[Data entries]
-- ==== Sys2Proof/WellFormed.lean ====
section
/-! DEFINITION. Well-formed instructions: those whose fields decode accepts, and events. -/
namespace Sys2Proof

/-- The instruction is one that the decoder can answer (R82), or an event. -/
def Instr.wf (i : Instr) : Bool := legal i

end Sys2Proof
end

==

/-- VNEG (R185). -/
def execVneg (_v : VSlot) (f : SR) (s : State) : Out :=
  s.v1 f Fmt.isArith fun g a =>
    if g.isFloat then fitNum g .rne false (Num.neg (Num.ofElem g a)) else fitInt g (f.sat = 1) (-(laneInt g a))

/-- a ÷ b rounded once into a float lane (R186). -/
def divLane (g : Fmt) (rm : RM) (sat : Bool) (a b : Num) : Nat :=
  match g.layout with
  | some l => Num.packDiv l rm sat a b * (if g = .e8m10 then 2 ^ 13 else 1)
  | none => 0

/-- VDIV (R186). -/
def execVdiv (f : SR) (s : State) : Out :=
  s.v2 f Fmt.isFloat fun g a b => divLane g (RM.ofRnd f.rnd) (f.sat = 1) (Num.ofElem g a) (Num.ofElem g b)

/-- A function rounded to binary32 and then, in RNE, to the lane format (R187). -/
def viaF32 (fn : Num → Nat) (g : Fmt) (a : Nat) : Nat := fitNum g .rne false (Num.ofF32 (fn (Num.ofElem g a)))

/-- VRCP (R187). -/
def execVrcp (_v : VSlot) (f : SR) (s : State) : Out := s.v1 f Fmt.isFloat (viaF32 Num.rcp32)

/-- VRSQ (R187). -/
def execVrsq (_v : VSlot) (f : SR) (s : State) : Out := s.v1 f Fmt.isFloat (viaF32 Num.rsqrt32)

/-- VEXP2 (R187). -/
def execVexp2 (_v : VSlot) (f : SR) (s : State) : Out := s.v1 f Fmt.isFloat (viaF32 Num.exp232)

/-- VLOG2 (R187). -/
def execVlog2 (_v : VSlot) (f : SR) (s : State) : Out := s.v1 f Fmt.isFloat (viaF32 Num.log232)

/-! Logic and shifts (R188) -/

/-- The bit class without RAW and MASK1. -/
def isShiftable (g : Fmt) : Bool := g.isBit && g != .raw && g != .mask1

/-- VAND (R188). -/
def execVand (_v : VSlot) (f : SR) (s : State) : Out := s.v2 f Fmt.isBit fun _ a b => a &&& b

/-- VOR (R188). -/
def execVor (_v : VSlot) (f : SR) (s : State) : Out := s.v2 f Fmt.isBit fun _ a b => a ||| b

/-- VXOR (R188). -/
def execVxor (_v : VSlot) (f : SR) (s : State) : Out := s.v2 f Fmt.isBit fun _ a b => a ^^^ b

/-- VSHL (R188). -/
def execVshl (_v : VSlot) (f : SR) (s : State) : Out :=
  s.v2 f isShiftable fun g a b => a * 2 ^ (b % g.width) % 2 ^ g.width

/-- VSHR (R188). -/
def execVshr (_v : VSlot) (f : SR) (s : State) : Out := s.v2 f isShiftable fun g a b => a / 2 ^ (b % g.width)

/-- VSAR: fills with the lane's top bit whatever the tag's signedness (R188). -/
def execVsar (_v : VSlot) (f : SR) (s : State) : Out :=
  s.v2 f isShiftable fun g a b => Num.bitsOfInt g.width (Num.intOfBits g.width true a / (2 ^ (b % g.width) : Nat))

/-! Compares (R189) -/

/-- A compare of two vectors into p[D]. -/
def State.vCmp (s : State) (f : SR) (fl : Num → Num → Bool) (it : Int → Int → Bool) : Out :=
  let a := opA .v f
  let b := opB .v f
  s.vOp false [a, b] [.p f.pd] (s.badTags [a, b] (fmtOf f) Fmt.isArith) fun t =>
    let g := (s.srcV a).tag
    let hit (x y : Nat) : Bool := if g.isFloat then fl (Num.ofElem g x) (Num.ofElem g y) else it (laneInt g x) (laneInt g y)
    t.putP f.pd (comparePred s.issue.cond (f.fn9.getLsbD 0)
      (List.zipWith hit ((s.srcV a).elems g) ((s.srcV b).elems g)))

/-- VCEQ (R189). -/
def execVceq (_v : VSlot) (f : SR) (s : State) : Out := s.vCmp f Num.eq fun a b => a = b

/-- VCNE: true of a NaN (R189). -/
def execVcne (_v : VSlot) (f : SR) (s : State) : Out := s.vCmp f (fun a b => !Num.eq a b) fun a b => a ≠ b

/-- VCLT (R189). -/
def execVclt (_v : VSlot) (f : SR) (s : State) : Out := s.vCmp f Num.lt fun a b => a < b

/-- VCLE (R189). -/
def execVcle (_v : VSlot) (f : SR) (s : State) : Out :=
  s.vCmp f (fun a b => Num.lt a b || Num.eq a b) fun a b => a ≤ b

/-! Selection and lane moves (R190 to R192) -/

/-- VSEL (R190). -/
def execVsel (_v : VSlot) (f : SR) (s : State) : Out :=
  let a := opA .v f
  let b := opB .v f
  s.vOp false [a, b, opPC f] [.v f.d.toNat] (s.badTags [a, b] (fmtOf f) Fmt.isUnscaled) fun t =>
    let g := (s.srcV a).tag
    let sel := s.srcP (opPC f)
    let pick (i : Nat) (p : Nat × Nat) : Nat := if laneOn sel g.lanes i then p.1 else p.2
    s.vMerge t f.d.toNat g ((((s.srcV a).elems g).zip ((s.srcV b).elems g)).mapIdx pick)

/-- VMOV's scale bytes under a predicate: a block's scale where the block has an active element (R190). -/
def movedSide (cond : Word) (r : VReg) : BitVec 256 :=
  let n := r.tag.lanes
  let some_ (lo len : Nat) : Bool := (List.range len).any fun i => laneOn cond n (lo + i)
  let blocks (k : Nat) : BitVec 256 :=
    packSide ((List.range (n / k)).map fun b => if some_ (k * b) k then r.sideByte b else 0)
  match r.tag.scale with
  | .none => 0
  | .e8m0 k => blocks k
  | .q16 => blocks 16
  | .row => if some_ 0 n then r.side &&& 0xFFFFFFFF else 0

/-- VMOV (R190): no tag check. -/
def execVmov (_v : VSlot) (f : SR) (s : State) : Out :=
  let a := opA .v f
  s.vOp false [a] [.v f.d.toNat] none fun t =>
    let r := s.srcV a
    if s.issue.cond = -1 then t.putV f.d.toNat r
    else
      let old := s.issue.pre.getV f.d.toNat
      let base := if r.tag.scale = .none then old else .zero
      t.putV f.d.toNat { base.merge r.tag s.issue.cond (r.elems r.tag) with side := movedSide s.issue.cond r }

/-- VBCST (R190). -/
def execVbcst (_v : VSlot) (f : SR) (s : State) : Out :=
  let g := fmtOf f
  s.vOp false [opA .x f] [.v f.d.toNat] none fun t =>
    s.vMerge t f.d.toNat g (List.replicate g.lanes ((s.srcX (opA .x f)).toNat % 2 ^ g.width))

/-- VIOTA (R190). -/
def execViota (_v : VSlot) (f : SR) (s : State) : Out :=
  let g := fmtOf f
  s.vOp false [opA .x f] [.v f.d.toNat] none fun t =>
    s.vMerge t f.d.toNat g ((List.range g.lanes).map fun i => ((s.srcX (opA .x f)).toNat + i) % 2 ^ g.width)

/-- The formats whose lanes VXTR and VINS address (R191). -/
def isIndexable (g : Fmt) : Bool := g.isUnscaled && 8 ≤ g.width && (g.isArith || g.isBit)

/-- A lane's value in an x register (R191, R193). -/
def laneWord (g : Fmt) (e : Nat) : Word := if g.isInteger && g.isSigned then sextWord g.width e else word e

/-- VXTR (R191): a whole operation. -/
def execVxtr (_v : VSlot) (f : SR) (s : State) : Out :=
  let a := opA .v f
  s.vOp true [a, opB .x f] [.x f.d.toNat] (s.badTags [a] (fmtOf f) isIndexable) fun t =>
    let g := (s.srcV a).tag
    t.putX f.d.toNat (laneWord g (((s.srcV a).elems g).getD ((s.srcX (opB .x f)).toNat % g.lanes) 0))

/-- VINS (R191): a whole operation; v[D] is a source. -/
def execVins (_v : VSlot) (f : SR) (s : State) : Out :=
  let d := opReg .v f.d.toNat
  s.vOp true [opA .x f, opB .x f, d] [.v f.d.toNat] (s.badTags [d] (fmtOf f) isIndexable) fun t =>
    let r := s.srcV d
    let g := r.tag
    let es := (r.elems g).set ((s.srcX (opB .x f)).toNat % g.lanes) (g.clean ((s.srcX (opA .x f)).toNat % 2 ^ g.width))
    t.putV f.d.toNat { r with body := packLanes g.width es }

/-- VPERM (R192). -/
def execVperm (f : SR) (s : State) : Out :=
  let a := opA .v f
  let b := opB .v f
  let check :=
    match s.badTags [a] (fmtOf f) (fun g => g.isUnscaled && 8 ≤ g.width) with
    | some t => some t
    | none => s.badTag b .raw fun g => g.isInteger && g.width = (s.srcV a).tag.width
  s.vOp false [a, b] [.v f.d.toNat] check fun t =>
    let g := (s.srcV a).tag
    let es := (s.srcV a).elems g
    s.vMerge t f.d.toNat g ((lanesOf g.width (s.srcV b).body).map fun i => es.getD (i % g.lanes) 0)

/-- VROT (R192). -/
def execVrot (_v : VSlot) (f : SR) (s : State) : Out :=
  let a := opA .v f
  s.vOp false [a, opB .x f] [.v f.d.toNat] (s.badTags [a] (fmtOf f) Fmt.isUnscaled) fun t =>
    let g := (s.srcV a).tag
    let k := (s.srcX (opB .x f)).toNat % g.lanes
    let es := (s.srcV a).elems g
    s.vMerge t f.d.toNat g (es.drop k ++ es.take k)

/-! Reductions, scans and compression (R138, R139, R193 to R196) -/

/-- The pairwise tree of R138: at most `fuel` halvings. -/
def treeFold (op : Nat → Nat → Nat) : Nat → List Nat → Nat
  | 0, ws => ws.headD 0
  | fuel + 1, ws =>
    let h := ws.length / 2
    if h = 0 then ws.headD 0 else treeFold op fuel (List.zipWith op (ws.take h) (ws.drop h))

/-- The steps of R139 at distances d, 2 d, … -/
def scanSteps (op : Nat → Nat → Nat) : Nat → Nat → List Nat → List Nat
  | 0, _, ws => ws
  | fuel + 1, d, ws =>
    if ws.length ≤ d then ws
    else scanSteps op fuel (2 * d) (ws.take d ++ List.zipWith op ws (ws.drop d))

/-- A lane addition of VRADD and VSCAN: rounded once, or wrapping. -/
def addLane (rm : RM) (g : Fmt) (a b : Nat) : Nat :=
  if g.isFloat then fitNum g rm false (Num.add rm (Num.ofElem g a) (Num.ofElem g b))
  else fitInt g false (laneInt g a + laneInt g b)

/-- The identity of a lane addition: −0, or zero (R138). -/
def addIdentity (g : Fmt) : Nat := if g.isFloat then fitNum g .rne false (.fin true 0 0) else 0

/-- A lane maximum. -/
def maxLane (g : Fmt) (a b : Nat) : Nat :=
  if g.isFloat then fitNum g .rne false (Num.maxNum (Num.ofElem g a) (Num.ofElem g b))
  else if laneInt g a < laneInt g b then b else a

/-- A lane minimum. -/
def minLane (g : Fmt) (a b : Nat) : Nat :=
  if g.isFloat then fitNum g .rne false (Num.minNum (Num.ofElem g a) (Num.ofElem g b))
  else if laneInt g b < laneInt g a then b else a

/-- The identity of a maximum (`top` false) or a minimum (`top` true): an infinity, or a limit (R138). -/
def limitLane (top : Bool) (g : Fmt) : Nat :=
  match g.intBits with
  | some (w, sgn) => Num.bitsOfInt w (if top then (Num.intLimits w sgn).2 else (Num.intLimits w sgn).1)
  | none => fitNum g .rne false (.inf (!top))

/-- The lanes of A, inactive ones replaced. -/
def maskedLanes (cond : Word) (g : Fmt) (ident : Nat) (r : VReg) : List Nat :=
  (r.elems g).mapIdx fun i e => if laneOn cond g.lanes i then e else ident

Task details
Find the line with "let es := (r.elems" in the entries above. Retype it and each line after it, exactly, through the line with "def addIdentity (g", and stop there.

Task solution
    let es := (r.elems g).set ((s.srcX (opB .x f)).toNat % g.lanes) (g.clean ((s.srcX (opA .x f)).toNat % 2 ^ g.width))
    t.putV f.d.toNat { r with body := packLanes g.width es }

/-- VPERM (R192). -/
def execVperm (f : SR) (s : State) : Out :=
  let a := opA .v f
  let b := opB .v f
  let check :=
    match s.badTags [a] (fmtOf f) (fun g => g.isUnscaled && 8 ≤ g.width) with
    | some t => some t
    | none => s.badTag b .raw fun g => g.isInteger && g.width = (s.srcV a).tag.width
  s.vOp false [a, b] [.v f.d.toNat] check fun t =>
    let g := (s.srcV a).tag
    let es := (s.srcV a).elems g
    s.vMerge t f.d.toNat g ((lanesOf g.width (s.srcV b).body).map fun i => es.getD (i % g.lanes) 0)

/-- VROT (R192). -/
def execVrot (_v : VSlot) (f : SR) (s : State) : Out :=
  let a := opA .v f
  s.vOp false [a, opB .x f] [.v f.d.toNat] (s.badTags [a] (fmtOf f) Fmt.isUnscaled) fun t =>
    let g := (s.srcV a).tag
    let k := (s.srcX (opB .x f)).toNat % g.lanes
    let es := (s.srcV a).elems g
    s.vMerge t f.d.toNat g (es.drop k ++ es.take k)

/-! Reductions, scans and compression (R138, R139, R193 to R196) -/

/-- The pairwise tree of R138: at most `fuel` halvings. -/
def treeFold (op : Nat → Nat → Nat) : Nat → List Nat → Nat
  | 0, ws => ws.headD 0
  | fuel + 1, ws =>
    let h := ws.length / 2
    if h = 0 then ws.headD 0 else treeFold op fuel (List.zipWith op (ws.take h) (ws.drop h))

/-- The steps of R139 at distances d, 2 d, … -/
def scanSteps (op : Nat → Nat → Nat) : Nat → Nat → List Nat → List Nat
  | 0, _, ws => ws
  | fuel + 1, d, ws =>
    if ws.length ≤ d then ws
    else scanSteps op fuel (2 * d) (ws.take d ++ List.zipWith op ws (ws.drop d))

/-- A lane addition of VRADD and VSCAN: rounded once, or wrapping. -/
def addLane (rm : RM) (g : Fmt) (a b : Nat) : Nat :=
  if g.isFloat then fitNum g rm false (Num.add rm (Num.ofElem g a) (Num.ofElem g b))
  else fitInt g false (laneInt g a + laneInt g b)

/-- The identity of a lane addition: −0, or zero (R138). -/
def addIdentity (g : Fmt) : Nat := if g.isFloat then fitNum g .rne false (.fin true 0 0) else 0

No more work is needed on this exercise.